All analyses were performed using R version 3.3.160 and the lme() function included in the nlme package61. Differences in the fraction of unbound drug between brain regions were assessed using linear mixed effects models. Brain region, pathology status (control or AD) and the interaction between them were entered as fixed effects with further adjustment for post-mortem interval in hours. Random intercepts for each individual as well as by-individual random slopes for brain regions were included in the model. Separate variances were allowed for the different brain regions as well as the different pathologies for both intercepts and slopes. fu,brain,ROI values were log-transformed on the basis of visual inspection of plots of residuals versus fitted values which revealed clear heteroscedasticity when untransformed fraction values were used. For rats, the models included just a random intercept for each pool but the within region variances were allowed to differ. Detailed overview on LME models related to human brain regional tissue binding (represented in Fig. 3), rat brain regional tissue binding (represented in Fig. 5) and fu,ROI as a function of AD markers (represented in Fig. 4) with their respective R-codes are presented in Supplementary information (See, Supplementary information, Code to reproduce the analyses).

Before analyzing the drugs separately, a test for any differences between AD and control groups was performed for all drugs simultaneously with the null hypothesis being that the difference in binding between AD and control are zero for all drugs and brain regions.

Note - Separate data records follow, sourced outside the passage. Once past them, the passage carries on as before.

-- ==== Sys2Proof/Machine/Ops.lean ====
section
/-! DEFINITION. The operations every instruction is written over: exact and wrapped arithmetic, memory, the fatal fault, the round
trips to the Memory Engine, the stack-pointer multiplexer, fetch, push and pop, emissions, draws, trap entry and return, halt. -/

namespace Sys2Proof.Machine

/-! ## Words and integers -/

/-- R16: the word congruent to `v` modulo `2^32`. -/
def wrap (v : Int) : Word := BitVec.ofInt 32 v

/-! ## Memory as data -/

/-- R55: the word at `a`: the listed one, else 0 (R12). -/
def Memory.read : Memory → Nat → Word
  | [], _ => 0#32
  | (b, w) :: m, a => if a = b then w else Memory.read m a

/-- Put the word `v` of address `a` in its place; a 0 is not listed. The list holds no cell of `a` yet. -/
def Memory.insert : Memory → Nat → Word → Memory
  | [], a, v => if v = 0#32 then [] else [(a, v)]
  | (b, w) :: m, a, v =>
    if v = 0#32 then (b, w) :: m
    else if a < b then (a, v) :: (b, w) :: m
    else (b, w) :: Memory.insert m a v

/-- R56: store `v` at `a`, in canonical form. -/
def Memory.write (m : Memory) (a : Nat) (v : Word) : Memory := Memory.insert (m.filter fun c => c.1 != a) a v

/-- The canonical form: addresses strictly rising and below 2000 (R50), no listed word equal to what an unlisted one reads as. -/
abbrev Memory.wf (m : Memory) : Prop :=
  m.Pairwise (fun c d => c.1 < d.1) ∧ ∀ c ∈ m, c.1 < Config.memWords ∧ c.2 ≠ 0#32

/-- R12: memory filled from an image, a total function on `0..1999`. -/
def Memory.ofImage (image : Nat → Word) : Memory :=
  (List.range Config.memWords).filterMap fun a => if image a = 0#32 then none else some (a, image a)

/-- R240 and R247: the machine when reset is released, for the INTERVAL and the IMAGE the host has fixed. -/
def State.launch (interval : Word) (image : Nat → Word) : State :=
  { State.reset with timer := interval, interval := interval, mem := Memory.ofImage image }

/-! ## The fatal fault -/

/-- R202: the code of a cause; 0 before any fault (R33). -/
def Cause.code : Cause → Nat
  | .none => 0
  | .stackBound => 1
  | .addressRange => 2
  | .illegalOpcode => 3
  | .illegalPort => 4
  | .illegalMode => 5

/-- R14: the number of an exit status. -/
def ExitStatus.code : ExitStatus → Int
  | .success => Config.exitSuccessCode
  | .failure => Config.exitFailureCode

/-- R201: `raise cause(info)`: the record, the terminal RUN and the exit status; everything done before stands. No TERMINATE is sent.
DESIGN CHOICE (log entry 17): the field `engine` is left as it was; the spec does not say what becomes of the Memory Engine after a
fatal fault (N19 of spec/91_not_in_source.md), and the field says nothing of it from here on. -/
def raise (cause : Cause) (info : Int) (s : State) : State :=
  { s with fault := ⟨cause, info⟩, run := .faulted, exitStatus := some .failure }

/-- What a piece of pseudocode answers: it is done with a value, or it has raised and nothing after it happens (R201). -/
inductive Ran (α : Type) where
  | done (v : α) (s : State)
  | raised (s : State)

/-- The next statement, in the order written (R17); none after a `raise` (R18). -/
def Ran.andThen {α β : Type} (r : Ran α) (k : α → State → Ran β) : Ran β :=
  match r with
  | .done v s => k v s
  | .raised s => .raised s

/-- The state an instruction's body leaves, raised or not: both are next states (R201; log entry 1). -/
def Ran.leaves (r : Ran Unit) : Host.Outcome State Fault Refusal :=
  match r with
  | .done _ s => .next s
  | .raised s => .next s

/-! ## The ports to the Memory Engine -/

/-- R59: the number of a request's operation on MREQ. -/
def ReqOp.code : ReqOp → Nat
  | .read => 0
  | .write => 1
  | .terminate => 2

/-- R59: `MREQ{READ, a, 0}`. -/
def Request.read (a : Int) : Request := ⟨.read, wrap a, 0⟩

/-- R59: `MREQ{WRITE, a, v}`. -/
def Request.write (a : Int) (v : Word) : Request := ⟨.write, wrap a, v⟩

/-- R59: `MREQ{TERMINATE, 0, 0}`. -/
def Request.terminate : Request := ⟨.terminate, 0, 0⟩

/-- R63: append one message to the request trace. -/
def send (r : Request) (s : State) : State := { s with requests := s.requests ++ [r] }

/-- R60: the address exists. -/
def inRange (a : Int) : Bool := decide (0 ≤ a ∧ a ≤ 1999)

/-- R61: `MemRead(a, 1)`: range check on the exact address, one READ, the word the Memory Engine answers (R55). Where it never answers,
`cycle` stops (R65, R110). -/
def memRead (a : Int) (s : State) : Ran Word :=
  if inRange a then .done (Memory.read s.mem a.toNat) (send (.read a) s)
  else .raised (raise .addressRange a s)

/-- R62: `MemWrite(a, 1, v)`: range check, one WRITE, the Memory Engine stores (R56) and acknowledges. Where it never does, `cycle`
stops (R65, R110). -/
def memWrite (a : Int) (v : Word) (s : State) : Ran Unit :=
  if inRange a then .done () { send (.write a v) s with mem := Memory.write s.mem a.toNat v }
  else .raised (raise .addressRange a s)

/-! ## The stack-pointer multiplexer -/

/-- R28: the active stack pointer. -/
def State.sp (s : State) : Word :=
  match s.mode with
  | .user => s.usp
  | .system => s.ssp

/-- R28: write the active stack pointer; the other is unchanged. -/
def State.setSp (s : State) (v : Word) : State :=
  match s.mode with
  | .user => { s with usp := v }
  | .system => { s with ssp := v }

/-! ## Fetch, push, pop -/

/-- R104: `FetchWord()`. -/
def fetchWord (s : State) : Ran Word :=
  (memRead s.pc.toInt s).andThen fun w t => .done w { t with pc := wrap (t.pc.toInt + 1) }

/-- R180: `Push(v)`: the range check comes before the pointer moves; then the write at the new pointer. -/
def pushWord (v : Word) (s : State) : Ran Unit :=
  if inRange (s.sp.toInt - 1) then memWrite (s.sp.toInt - 1) v (s.setSp (wrap (s.sp.toInt - 1)))
  else .raised (raise .addressRange (s.sp.toInt - 1) s)

/-- R181: `Pop()`: the read comes before the pointer moves. -/
def popWord (s : State) : Ran Word :=
  (memRead s.sp.toInt s).andThen fun w t => .done w (t.setSp (wrap (t.sp.toInt + 1)))

/-! ## Emissions and draws -/

/-- R143: append one event to the emission trace. -/
def emit (k : EventKind) (v : Word) (s : State) : State := { s with emissions := s.emissions ++ [⟨k, v⟩] }

/-- R71: `CheckMemAccess(a)`: the value of the active stack pointer is looked at, not MODE. -/
def checkMemAccess (a : Word) (s : State) : State :=
  if s.sp.toInt < Config.userLimit ∧ a.toInt ≥ Config.userLimit then emit .diagViolation a s else s

/-- R142: the value draw number `n` gives, in `1..100`. -/
def drawValue (n : Nat) : Word := BitVec.ofNat 32 ((Config.draw n).val + 1)

/-- R140, R142: `Draw(1, 100)`: take the next value of the random source. -/
def draw (s : State) : Word × State := (drawValue s.draws, { s with draws := s.draws + 1 })

/-! ## Traps -/

/-- R224: `TrapEntry(vector)`: SYSTEM first, so that both pushes go through SSP; PC, then USP; then the fixed entry address. -/
def trapEntry (vector : Word) (s : State) : Ran Unit :=
  (pushWord s.pc { s with mode := .system }).andThen fun _ t =>
    (pushWord t.usp t).andThen fun _ u => .done () { u with pc := vector }

/-- R192, R226: the return: USP, then PC, popped through SSP; MODE last. The caller has checked the mode. -/
def trapReturn (s : State) : Ran Unit :=
  (popWord s).andThen fun u t =>
    (popWord { t with usp := u }).andThen fun p v => .done () { v with pc := p, mode := .user }

/-! ## Start and halt -/

/-- R65: the first request of the run, numbered from 0 in the order of the request trace, that the Memory Engine does not answer; none
where it answers all. One that is not serving answers none: no run has such a Memory Engine in RUNNING (log entry 15). -/
def State.firstUnanswered (s : State) : Option Nat :=
  match s.engine with
  | .populating => some 0
  | .exited => some 0
  | .serving =>
    match s.lapse with
    | .none => none
    | .neverReady => none
    | .neverAnswers after => some after
    | .neverExits => none

/-- R57, R65: after TERMINATE, MEM_EXITED comes true. -/
def Lapse.exits : Lapse → Bool
  | .none => true
  | .neverReady => true
  | .neverAnswers _ => true
  | .neverExits => false

/-- R57 and R194: the wait for MEM_EXITED: a Memory Engine that obeys R57 exits, and the run ends with success; with one that never
exits the unit stays in HALTING (R65). That the wait takes no step is DESIGN CHOICE, log entry 6. -/
def awaitExited (s : State) : State :=
  if s.lapse.exits then { s with engine := .exited, run := .exited, exitStatus := some .success } else s

/-- R194: `Halt()`. -/
def halt (s : State) : State := awaitExited (send .terminate { s with run := .halting })

end Sys2Proof.Machine
end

Differences between brain regions were then tested, for each drug separately, by specifying a contrast matrix containing all differences of interest and performing a simultaneous test where the null hypothesis was that all contrasts are simultaneously equal to zero. Simultaneous 95% confidence intervals (CI) and multiplicity adjusted p-values were obtained using the multcomp package62 based on the joint multivariate normal distribution of the specific contrasts. This procedure takes the correlations between the test statistics into account and is less conservative and more powerful than the traditional Bonferroni method. The contrasts are differences in mean values on the log-scale, which were converted to ratios by anti-logging the contrasts and the corresponding confidence limits.

The associations between protein levels and the fraction of unbound drug were analyzed using linear mixed effects models. Replicate data on the individual level were averaged and models containing random intercepts for each individual were fitted with adjustment for brain region and post-mortem interval in hours. The 95% confidence intervals for the predicted fraction of unbound drug conditioned protein levels were obtained using a parametric bootstrap procedure in which 200 new sets of responses were simulated from the model with the random effects being generated from normal distributions with mean values and standard deviations (SD) based on those estimated from the models. The coefficient of determination (R2) was calculated according to Equation 30 in the paper by Nakagawa and Schielzeth, who define R2 as the fraction of the total variance that is explained by the variance of the fixed effects63.